Delayed lowering is a pathologically slow rate of lowering the presenting part of the fetus. The definition of this condition varies depending on the number of births in a woman - in primiparas, the presence of such anomaly is indicated by the maximum slope on the curve of the lowering of the presenting part of the fetus, equal to 1 cm / h or less

Rapid birth

For the speed of lowering the present part of the fetus, these boundaries are respectively equal to 6.4 and 14.0 cm. Therefore, for practical purposes, it should be considered that rapid delivery (not to be confused with a rapid birth) is characterized by the rate of opening the cervix and lowering the presenting part of the fetus, exceeding 5 cm / h in primiparas and 10 cm / h in the miscreant.

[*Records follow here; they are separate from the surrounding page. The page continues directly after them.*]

-- ==== Sys2Proof/Machine/Issue.lean ====
section
/-! DEFINITION. What each host action does to the block (spec/70_reset_and_hazards.md R149). -/

namespace Sys2Proof.Machine

/-- The outcome that a recorded stop repeats. -/
def stopOutcome : Stop → Host.Outcome State Fault Refusal
  | .fault r => .fault r
  | .refused r => .refused r

/-- Why no command has a step, if none has: the recorded fault or refusal ("No later command has a step",
spec/60_exceptions.md R124), or a block that was never constructed (spec/70_reset_and_hazards.md R142). DESIGN
CHOICE: "no step" is answered by the recorded reason again (log entry 2). -/
def barred (s : State) : Option Stop :=
  match s.mark with
  | some r => some r
  | none => if s.phase = .run then none else some (.refused .notConstructed)

/-- A command: its word is looked at first (R125); a word that spells none is refused (spec/30_encoding.md
R52); else the command runs on the operands its ports hold. -/
def issueCommand (c : Presented) (s : State) : Host.Outcome State Fault Refusal :=
  match barred s with
  | some r => stopOutcome r
  | none =>
    match decode c with
    | .ok i => exec i s
    | .error (.reservedCommand w) => .refused (.reservedCommand w)

/-- The reset action: it needs a constructed block, since "A refused construction has no run to reset"
(spec/60_exceptions.md R124). -/
def issueReset (s : State) : Host.Outcome State Fault Refusal :=
  if s.phase = .run then .next (resetBlock s) else .refused .notConstructed

/-- One host action. A construction may be entered in any state: it is the host's alone (R127). -/
def takeAction (a : HostAction) (s : State) : Host.Outcome State Fault Refusal :=
  match a with
  | .construct fs => construct fs s
  | .reset => issueReset s
  | .command c => issueCommand c s

end Sys2Proof.Machine
end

Types of abnormalities of labor

For the successful development of scientific and practical obstetrics, it is of fundamental importance to elucidate the causes of anomalies of labor and the most reasonable pathogenetic treatment.

Weakness of labor (hypoactivity, or inertness of the uterus)

Weakness of labor is a condition in which the intensity, duration and frequency of contractions are insufficient, and therefore smoothing the cervix, opening the cervical canal and moving the fetus, when it corresponds to the pelvic size, is slow.

Weakness of attempts

Primary weakness is observed in cases of weakness in the muscles of the abdominal press in multifaceted women with excessively stretched and relaxed abdominal muscles, with infantilism, obesity, as well as abdominal wall defects in the form of hernia of the white abdominal line, umbilical and inguinal hernia, with myasthenia, with spinal injuries.